To sample at endoscope suction–biopsy channels, the flush‐only method was used. Exactly 40 ml of sterile water followed by 60 ml of air was flushed from the umbilical end to the distal tip of the endoscopes. 8 Then the above steps were repeated in the four intervals of sampling. As per protocol, endoscopes with any failed ATP results after manual cleaning were sent back for an additional reprocessing cycle and repeat testing. 8
Microbiological surveillance test (MST)
Bacterial culture was performed from reprocessed endoscopes (after drying) from the distal end and instrument channel. 12 , 16 , 17 Biopsy channel brush and the biopsy channel irrigation water were collected after HLD by AER and at 4 h or 24 h of storage. Specimens were sent to the laboratory for sterility tests, which needed 4 days of incubation time. Every bacterial growth was considered microbiological positive regardless of species or number of colony forming unit (cfu).
Statistical analysis
Data were entered into Excel (Microsoft Office, Microsoft Corporation, Redmond, WA, USA). Data were summarized with absolute and relative (percentages) frequencies, with median and range of ATP values at different encounters of endoscope surface and channel rinsate. Statistical comparison for quantitative variables was performed with Wilcoxon paired test. A P‐value <0.05 was considered statistically significant.

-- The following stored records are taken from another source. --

/-- A job reaches a terminal state: reservation released, form count lowered, notice posted, flag
set (03 R57); it leaves the active states, so it holds no deadline (03 R62). -/
def State.endJob (s : State) (w : Window) (k : SlotId) (st : JobState) (o : SlotOutcome) : State :=
  match s.job w k with
  | some j =>
    ((((s.mapJob w k fun j => { j with state := st, lane := none, deadline := none }).releaseJob
      w k).unbind j.form j.generation).postOutcome w k o)
  | none => s

/-- An entry written from a job's reservation, which falls by one (08 R149). -/
def State.writeJobEntry (s : State) (w : Window) (k : SlotId) (d : EntryData) : State :=
  (((s.unreserve w 1).mapJob w k fun j => { j with reserved := j.reserved - 1 })).writeEntry w d

/-- The claim handed back before the first strobe (03 R61). -/
def State.handBack (s : State) (w : Window) (k : SlotId) : State :=
  (s.mapJob w k fun j => { j with state := .queued, lane := none }).reportJob w k

/-- The state a spoil sends a job to, by its new attempt count (03 R59, R60). -/
def afterSpoil (reason : OutcomeReason) (attempts : Nat) : JobState :=
  if 3 ≤ attempts then .failed else if reason = .lostLine then .retryWait else .queued

/-- A spoiled ticket's job: attempt count up by one, then QUEUED, RETRY_WAIT or FAILED, and its
notice (03 R59, R60). -/
def State.spoilJob (s : State) (w : Window) (k : SlotId) (reason : OutcomeReason)
    (cls serial : Nat) : State :=
  match s.job w k with
  | none => s
  | some j =>
    let n := j.attempts + 1
    let t := s.mapJob w k fun j => { j with attempts := n }
    if 3 ≤ n then t.endJob w k .failed ⟨.failed, reason, n, cls, serial, 0⟩
    else
      ((t.mapJob w k fun j => { j with state := afterSpoil reason n, lane := none }).postOutcome w k
        ⟨.spoiled, reason, n, cls, serial, 0⟩).reportJob w k

/-! ## Fault reports (10) -/

def Report.isActive (r : Report) : Bool := r.state == .active

/-- A lane's ACTIVE reports. -/
def State.activeReports (s : State) (l : LaneId) : List Report :=
  s.faults.filter fun r => r.isActive && r.source == .lane l

/-- The lane holds an ACTIVE report of a kind other than CABINET_OPEN: it is locked (04 R72). -/
def State.isLocked (s : State) (l : LaneId) : Bool :=
  (s.activeReports l).any fun r => r.kind != .cabinetOpen

/-- Part of a taking whose notices a later step of the same taking posts (05 R103). -/
def State.unposted (s : State) (f : State → State) : State :=
  { f s with office := s.office, windows := s.windows }

/-- FAULTS_CHANGE, and LANE_CHANGE where the report's source is a lane (10 R179). -/
def State.postReport (s : State) (src : FaultSource) : State :=
  match src with
  | .lane l => s.postFaults.postLane l
  | .controller => s.postFaults

/-- A count held at 255 (10 Table 10.1). -/
def held255 (n : Nat) : Nat := min n 255

/-- Changed reports, in place. -/
def State.mapReports (s : State) (f : Report → Report) : State :=
  { s with faults := s.faults.map f }

/-- One up, from 65,535 to 1 (05 R96, 10 R176). -/
def nextNumber (n : Nat) : Nat := if 65535 ≤ n then 1 else n + 1

/-- The first number from `n` upward that is not taken (05 R96, 10 R176); within `fuel` steps. -/
def freeNumber (taken : List Nat) : Nat → Nat → Nat
  | 0, n => n
  | fuel + 1, n => if taken.contains n then freeNumber taken fuel (nextNumber n) else n

/-- The report ageing removes from a full list: the oldest ACKNOWLEDGED, or else the oldest CLEARED
(10 R178). -/
def agedReport (list : List Report) : Option Report :=
  match list.find? fun r => r.state == .acknowledged with
  | some r => some r
  | none => list.find? fun r => r.state == .cleared

/-- A place made in a full list (10 R178); the removal is a change of the removed report (R179). -/
def State.ageFaults (s : State) : State :=
  if s.faults.length < Config.faultPlaces then s
  else
    match agedReport s.faults with
    | some r => State.postReport { s with faults := s.faults.erase r } r.source
    | none => s

/-- A report placed at the end of the list with the next free number (10 R176). -/
def State.addReport (s : State) (src : FaultSource) (k : FaultKind) (primary : Option Nat)
    (c : FaultContext) : State :=
  let t := s.ageFaults
  let n := freeNumber (t.faults.map (·.number)) 65 t.faultCounter
  State.postReport
    { t with
      faults := t.faults ++
        [⟨n, src, k, s.stamp, none, .active, 1, primary, none, c, 0, none⟩]
      faultCounter := nextNumber n } src

/-- An occurrence added to a report (10 R177, R178). A count held at 255 posts the change all the same:
DEDUCED, unsafe (10 R179; log entry 39). -/
def State.addOccurrence (s : State) (src : FaultSource) (number : Nat) (other : Option FaultKind) :
    State :=
  (s.mapReports fun r =>
    if r.number = number then
      { r with occurrences := held255 (r.occurrences + 1), lastOther := other.or r.lastOther }
    else r).postReport src

/-- A lane fault placed against the lane's ACTIVE reports (10 R177). -/
def State.raiseLane (s : State) (l : LaneId) (k : FaultKind) (c : FaultContext) : State :=
  let active := s.activeReports l
  match active.find? fun r => r.kind == k with
  | some r => s.addOccurrence (.lane l) r.number none
  | none =>
    match active with
    | [] => s.addReport (.lane l) k none c
    | [r] => s.addReport (.lane l) k (some r.number) c
    | r :: r' :: _ =>
      s.addOccurrence (.lane l) (if r.primary.isSome then r.number else r'.number) (some k)

/-- A controller fault (10 R178). -/
def State.raiseController (s : State) (k : FaultKind) (c : FaultContext) : State :=
  match s.faults.find? fun r => r.isActive && r.source == .controller && r.kind == k with
  | some r => s.addOccurrence .controller r.number none
  | none => s.addReport .controller k none c

/-- A report that leaves ACTIVE (10 R175). -/
def Report.leave (r : Report) (st : ReportState) (how : HowCleared) (at_ : Stamp) : Report :=
  { r with state := st, how := some how, cleared := some at_, primary := none }

/-- A lane's only ACTIVE report is its primary (10 R181, "A primary leaving ACTIVE"). -/
def State.promote (s : State) (l : LaneId) : State :=
  if (s.activeReports l).any fun r => r.primary.isNone then s
  else
    s.mapReports fun r =>
      if r.isActive && r.source == .lane l then { r with primary := none } else r

/-- A lane's ACTIVE reports other than CABINET_OPEN cleared, and a standing CABINET_OPEN left alone
with no other kind, as the primary (10 R183 steps 1 and 2, R184 step 3). -/
def Report.recover (r : Report) (l : LaneId) (how : HowCleared) (at_ : Stamp) : Report :=
  if r.isActive && r.source == .lane l then
    if r.kind = .cabinetOpen then { r with primary := none, lastOther := none }
    else r.leave .cleared how at_
  else r

def State.recoverReports (s : State) (l : LaneId) (how : HowCleared) : State :=
  s.mapReports fun r => r.recover l how s.stamp

/-- The numbers of the reports a recovery clears (10 R183), in the order of the fault list, of which the
spec says nothing: DESIGN CHOICE, unsafe (log entry 50). -/
def State.recoverable (s : State) (l : LaneId) : List Nat :=
  ((s.activeReports l).filter fun r => r.kind != .cabinetOpen).map (·.number)

/-- Every ACTIVE report of the lane cleared by a withdrawal, with FAULTS_CHANGE; the one LANE_CHANGE of
the taking is the withdrawal's own (10 R179, R181; 05 R103). -/
def State.clearByWithdrawal (s : State) (l : LaneId) : State :=
  if (s.activeReports l).isEmpty then s
  else
    State.postFaults (s.mapReports fun r =>
      if r.isActive && r.source == .lane l then r.leave .cleared .withdraw s.stamp
      else r)

/-- The lane's ACTIVE CABINET_OPEN report taken at a relock: cleared by SELF, or turned into the
fault folded into it (10 R181). -/
def Report.relock (r : Report) (l : LaneId) (at_ : Stamp) : Report :=
  if r.isActive && r.source == .lane l && r.kind == .cabinetOpen then
    match r.lastOther with
    | none => r.leave .cleared .self at_
    | some k => { r with kind := k, lastOther := none }
  else r

def State.selfClear (s : State) (l : LaneId) : State :=
  if (s.activeReports l).any fun r => r.kind == .cabinetOpen then
    ((s.mapReports fun r => r.relock l s.stamp).promote l).postReport (.lane l)
  else s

Regarding both the sampling points (namely, endoscope surfaces and channel rinsate samples) of each flexible endoscope, the ATP value of the contamination level was detected at different encounters (i.e., pre‐cleaning stage, after manual cleaning, after HLD by AER and at 4 h or 24 h of storage). At the end of each step throughout the entire cleaning process, P‐values and logarithmic reduction (Log R) of the contamination were calculated.
Results
All reprocessing steps were performed in accordance with the standard operation procedure of the Center. Overall, 38 flexible endoscopes were sampled on two points at each encounter on endoscope surface and channel rinsate at pre‐cleaning stage, after manual cleaning, after HLD by AER, and at 4 h or 24 h of storage. A total of 304 swabs were collected. ATP values from endoscope surface and endoscope channel rinsate at different encounters are listed in Table 1.
TABLE 1.
Endoscope surface and endoscope channel rinsate contamination by endoscope and sampling time (n = 38)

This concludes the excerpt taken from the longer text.